Struck by Lightning: True Life Tales

Read the true stories of people who were struck by lightning and lived to tell about it!

For Cincinnati, Ohio-based Deputy Sheriff Robert Michael Wagner, a spirited canoe trip as a 17-year-old with a cousin and four friends became a life altering experience when the group found itself in a violent storm on the banks of a favorite Kentucky creek. “The rain progressed and got harder and harder,” said Wagner, now 41. “We were in the middle of nowhere and it never let up. I’d never seen lightning like that in my life.”
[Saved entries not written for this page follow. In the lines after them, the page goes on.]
-- ==== Sys2Proof/Machine/Readout.lean ====
section
/-! DEFINITION. What the host reads (60_exceptions.md R225, R236, R237): pure functions of the state, no command of the
block (43_dispatch.md R201). -/

namespace Sys2Proof.Machine

/-- The quotient of two counters, 0 where the denominator is 0 (R237). -/
def rate (numerator denominator : Nat) : ℚ :=
  if denominator = 0 then 0 else (numerator : ℚ) / (denominator : ℚ)

/-- The miss rate, an exact rational (R236). -/
def Counters.missRate (k : Counters) : ℚ := rate k.cacheMiss k.cacheAccess

/-- Cycles per instruction, an exact rational (R236). -/
def Counters.cpi (k : Counters) : ℚ := rate k.cycleCount k.retiredCount

/-- The reported outputs of the block (R236). -/
structure Report where
  ctr : Counters
  missRate : ℚ
  cpi : ℚ

/-- The read-out; before the first CONFIGURE there are no counters to read (70_reset_and_hazards.md R253). -/
def State.report (s : State) : Option Report :=
  match s.inst with
  | none => none
  | some c => some { ctr := c.ctr, missRate := c.ctr.missRate, cpi := c.ctr.cpi }

/-- The code of the fatal register: 0 none, 1 ConfigurationError, 2 ParseError (10_state.md R47, R220). -/
def State.fatalCode (s : State) : Nat :=
  match s.fatal with
  | none => 0
  | some .configurationError => 1
  | some .parseError => 2

end Sys2Proof.Machine
end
Acknowledging the life-and-death scenario in which they’d found themselves, Wagner recalled the group quickly paddled close to shore, jumped out, and attempted to drag their boats through a foot of water to the bank. When a lightning bolt hit a nearby tree, traveled down, pierced the water with “spider tentacles” and struck every one of them, the future deputy sheriff said he felt his heart race and saw literally every hair on his body stand up. “I had my keys in the bottom of my tennis shoe so as not to lose them in the water,” he recalled, noting the strike charred the imprint of the keys into his shoe. “I’ve not been canoeing since,” Wagner confessed.

En”lightning” Facts

According to fulminologists (those who study lightning) at The National Lightning Detection Network, an average of about 20,000,000 cloud-to-ground lightning flashes, which are the best known and second most common type of lightning, occur every year in this country.

Around the world, lightning strikes the ground about 100 times per second, or 8 million times a day. Traveling at a speed of 140,000 mph, temperatures exceed 50,000 degrees (five times hotter than the sun’s surface) and as many as 200 million volts of electricity are delivered by lightning.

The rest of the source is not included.